▶ [Work to be completed] If a line in the records contains the string "ports", show that line.

*** Opening of Material for this task ***

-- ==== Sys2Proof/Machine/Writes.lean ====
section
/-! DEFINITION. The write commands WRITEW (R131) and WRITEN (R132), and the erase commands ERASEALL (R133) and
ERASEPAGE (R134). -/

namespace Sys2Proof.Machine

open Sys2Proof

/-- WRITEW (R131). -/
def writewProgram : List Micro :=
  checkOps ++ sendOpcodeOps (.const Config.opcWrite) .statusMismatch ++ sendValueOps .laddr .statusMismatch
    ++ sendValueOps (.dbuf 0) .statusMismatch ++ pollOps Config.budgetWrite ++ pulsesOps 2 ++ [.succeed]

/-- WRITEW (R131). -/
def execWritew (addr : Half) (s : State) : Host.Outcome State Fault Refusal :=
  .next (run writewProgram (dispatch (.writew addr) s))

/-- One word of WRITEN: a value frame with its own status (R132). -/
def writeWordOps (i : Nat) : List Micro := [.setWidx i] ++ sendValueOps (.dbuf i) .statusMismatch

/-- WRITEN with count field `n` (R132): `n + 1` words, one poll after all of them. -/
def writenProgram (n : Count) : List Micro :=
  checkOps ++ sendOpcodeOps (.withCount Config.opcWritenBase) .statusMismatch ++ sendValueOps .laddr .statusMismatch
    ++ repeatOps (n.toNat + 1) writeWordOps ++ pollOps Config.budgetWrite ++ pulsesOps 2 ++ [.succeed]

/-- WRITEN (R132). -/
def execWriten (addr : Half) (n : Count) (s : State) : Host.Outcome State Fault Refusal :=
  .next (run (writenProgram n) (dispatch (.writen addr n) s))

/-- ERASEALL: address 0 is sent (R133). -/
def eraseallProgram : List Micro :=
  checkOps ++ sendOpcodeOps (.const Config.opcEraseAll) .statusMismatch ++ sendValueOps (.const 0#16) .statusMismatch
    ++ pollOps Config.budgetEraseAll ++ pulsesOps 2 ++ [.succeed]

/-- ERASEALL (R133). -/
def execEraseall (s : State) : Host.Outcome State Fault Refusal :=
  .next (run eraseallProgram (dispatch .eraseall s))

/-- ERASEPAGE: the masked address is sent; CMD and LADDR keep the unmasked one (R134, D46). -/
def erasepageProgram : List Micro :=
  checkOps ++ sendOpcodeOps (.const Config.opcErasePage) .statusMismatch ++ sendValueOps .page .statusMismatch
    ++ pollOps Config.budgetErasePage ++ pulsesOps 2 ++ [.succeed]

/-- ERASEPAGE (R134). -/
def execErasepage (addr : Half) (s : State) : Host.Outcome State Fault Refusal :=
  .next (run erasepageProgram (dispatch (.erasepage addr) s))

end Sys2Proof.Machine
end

*** Close of Material for this task ***
*** Opening of Material for this task ***

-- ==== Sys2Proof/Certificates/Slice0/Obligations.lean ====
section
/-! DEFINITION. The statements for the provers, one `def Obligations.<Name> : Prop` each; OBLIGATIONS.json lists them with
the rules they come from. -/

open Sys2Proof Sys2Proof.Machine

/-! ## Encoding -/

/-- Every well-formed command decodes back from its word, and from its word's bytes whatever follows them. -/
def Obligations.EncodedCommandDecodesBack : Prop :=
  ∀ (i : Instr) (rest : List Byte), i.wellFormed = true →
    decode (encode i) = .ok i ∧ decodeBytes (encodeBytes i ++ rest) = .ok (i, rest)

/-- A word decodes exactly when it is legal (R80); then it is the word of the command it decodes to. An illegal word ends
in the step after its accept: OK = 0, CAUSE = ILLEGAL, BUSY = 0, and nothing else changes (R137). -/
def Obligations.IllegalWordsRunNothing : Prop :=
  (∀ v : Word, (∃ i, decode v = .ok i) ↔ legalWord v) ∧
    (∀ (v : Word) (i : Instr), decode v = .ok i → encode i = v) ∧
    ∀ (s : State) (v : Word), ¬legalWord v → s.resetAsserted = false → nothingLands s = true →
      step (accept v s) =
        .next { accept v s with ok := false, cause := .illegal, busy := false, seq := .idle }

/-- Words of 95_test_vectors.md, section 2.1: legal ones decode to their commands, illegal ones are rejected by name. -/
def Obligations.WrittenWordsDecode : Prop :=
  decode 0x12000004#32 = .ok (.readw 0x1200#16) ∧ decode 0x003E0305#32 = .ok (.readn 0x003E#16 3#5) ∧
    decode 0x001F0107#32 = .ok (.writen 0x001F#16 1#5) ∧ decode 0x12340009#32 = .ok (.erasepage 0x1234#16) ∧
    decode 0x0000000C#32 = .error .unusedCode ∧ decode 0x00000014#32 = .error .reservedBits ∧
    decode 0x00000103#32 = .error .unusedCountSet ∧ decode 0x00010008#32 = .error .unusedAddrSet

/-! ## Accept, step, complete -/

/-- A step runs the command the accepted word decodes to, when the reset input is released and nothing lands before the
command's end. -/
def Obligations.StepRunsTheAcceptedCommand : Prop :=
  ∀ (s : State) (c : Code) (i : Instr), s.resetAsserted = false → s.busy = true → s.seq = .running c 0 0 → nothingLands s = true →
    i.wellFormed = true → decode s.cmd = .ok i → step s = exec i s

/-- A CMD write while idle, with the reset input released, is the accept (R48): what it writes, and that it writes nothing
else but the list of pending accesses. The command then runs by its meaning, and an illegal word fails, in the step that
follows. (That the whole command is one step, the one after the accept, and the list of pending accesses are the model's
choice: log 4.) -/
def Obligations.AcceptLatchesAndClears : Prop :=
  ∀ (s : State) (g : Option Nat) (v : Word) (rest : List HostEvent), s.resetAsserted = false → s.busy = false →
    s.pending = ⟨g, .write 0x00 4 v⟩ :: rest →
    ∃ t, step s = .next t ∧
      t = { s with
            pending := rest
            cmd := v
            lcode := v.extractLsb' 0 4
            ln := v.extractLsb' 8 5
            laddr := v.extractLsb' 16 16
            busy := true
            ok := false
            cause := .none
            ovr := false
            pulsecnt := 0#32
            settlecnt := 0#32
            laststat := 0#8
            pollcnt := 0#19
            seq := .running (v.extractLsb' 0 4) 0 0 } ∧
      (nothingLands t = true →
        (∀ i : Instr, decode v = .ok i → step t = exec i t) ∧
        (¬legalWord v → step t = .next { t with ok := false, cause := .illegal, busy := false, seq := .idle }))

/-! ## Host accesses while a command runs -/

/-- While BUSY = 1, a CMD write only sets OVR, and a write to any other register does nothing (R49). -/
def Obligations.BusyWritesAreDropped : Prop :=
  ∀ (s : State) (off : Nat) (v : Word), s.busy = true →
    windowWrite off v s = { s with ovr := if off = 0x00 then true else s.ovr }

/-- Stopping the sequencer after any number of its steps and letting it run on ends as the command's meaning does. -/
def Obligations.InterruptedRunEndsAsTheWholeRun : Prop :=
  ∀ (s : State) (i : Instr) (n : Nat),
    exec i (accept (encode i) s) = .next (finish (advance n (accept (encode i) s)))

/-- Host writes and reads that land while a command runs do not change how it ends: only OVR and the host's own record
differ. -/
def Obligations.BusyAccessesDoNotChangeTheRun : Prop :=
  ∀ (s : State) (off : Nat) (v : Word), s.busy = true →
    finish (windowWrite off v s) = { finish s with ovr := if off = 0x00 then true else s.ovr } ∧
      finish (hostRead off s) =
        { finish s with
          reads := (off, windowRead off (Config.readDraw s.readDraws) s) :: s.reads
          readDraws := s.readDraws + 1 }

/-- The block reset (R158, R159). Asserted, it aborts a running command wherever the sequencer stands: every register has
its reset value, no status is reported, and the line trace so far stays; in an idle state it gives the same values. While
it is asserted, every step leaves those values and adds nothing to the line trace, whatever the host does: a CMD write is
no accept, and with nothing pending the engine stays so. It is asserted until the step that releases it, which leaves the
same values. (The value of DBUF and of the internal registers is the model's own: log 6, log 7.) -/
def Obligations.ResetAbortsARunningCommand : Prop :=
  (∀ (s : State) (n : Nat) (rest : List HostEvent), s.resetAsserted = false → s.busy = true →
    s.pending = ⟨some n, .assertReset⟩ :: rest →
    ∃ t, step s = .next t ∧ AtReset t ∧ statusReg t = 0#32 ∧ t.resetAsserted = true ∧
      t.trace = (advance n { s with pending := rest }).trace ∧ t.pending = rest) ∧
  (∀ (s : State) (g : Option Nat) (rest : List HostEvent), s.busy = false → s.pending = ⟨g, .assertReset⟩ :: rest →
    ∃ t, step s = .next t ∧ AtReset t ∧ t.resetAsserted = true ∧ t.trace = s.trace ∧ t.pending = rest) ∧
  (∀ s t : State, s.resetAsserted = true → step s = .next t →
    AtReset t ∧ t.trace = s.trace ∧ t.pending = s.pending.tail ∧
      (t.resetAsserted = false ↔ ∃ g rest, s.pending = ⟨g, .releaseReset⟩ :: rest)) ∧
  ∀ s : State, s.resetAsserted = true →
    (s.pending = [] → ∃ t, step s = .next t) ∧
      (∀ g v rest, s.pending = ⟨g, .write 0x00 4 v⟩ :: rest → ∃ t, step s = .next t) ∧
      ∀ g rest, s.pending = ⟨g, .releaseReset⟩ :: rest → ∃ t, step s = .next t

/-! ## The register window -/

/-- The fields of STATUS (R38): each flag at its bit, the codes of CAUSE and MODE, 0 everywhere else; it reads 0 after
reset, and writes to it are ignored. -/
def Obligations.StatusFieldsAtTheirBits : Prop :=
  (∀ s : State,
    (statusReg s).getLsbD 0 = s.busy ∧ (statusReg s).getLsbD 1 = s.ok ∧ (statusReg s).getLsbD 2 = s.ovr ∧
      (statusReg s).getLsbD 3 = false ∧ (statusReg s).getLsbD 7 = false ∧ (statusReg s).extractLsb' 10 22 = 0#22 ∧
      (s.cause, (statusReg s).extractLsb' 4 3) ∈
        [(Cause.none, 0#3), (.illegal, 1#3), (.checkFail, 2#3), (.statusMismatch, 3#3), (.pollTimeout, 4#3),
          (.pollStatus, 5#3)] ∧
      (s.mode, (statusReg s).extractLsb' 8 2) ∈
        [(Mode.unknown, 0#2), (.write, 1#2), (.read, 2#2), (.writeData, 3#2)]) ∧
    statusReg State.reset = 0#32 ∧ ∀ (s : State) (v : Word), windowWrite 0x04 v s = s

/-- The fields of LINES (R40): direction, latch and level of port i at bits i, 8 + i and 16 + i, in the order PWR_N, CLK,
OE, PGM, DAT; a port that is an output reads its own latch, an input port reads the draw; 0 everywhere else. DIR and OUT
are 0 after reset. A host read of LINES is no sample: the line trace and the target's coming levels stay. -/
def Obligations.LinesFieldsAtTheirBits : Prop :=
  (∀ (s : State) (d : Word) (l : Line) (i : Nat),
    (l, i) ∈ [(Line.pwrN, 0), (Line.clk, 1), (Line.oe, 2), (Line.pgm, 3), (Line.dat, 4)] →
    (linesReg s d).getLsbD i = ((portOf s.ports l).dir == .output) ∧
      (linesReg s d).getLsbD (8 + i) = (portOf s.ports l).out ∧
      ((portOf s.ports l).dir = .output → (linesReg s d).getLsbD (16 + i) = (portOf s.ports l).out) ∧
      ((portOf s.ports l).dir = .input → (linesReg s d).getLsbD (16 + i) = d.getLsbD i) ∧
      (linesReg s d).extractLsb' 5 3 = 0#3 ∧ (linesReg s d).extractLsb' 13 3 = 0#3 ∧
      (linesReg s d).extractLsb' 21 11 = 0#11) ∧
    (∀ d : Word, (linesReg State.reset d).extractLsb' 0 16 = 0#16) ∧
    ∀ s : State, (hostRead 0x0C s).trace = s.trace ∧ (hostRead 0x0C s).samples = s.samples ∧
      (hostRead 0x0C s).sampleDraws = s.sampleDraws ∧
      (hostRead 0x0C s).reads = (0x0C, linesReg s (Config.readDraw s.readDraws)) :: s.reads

*** Close of Material for this task ***

▶ [Written solution]
    (linesReg s d).getLsbD i = ((portOf s.ports l).dir == .output) ∧
      (linesReg s d).getLsbD (8 + i) = (portOf s.ports l).out ∧
      ((portOf s.ports l).dir = .output → (linesReg s d).getLsbD (16 + i) = (portOf s.ports l).out) ∧
      ((portOf s.ports l).dir = .input → (linesReg s d).getLsbD (16 + i) = d.getLsbD i) ∧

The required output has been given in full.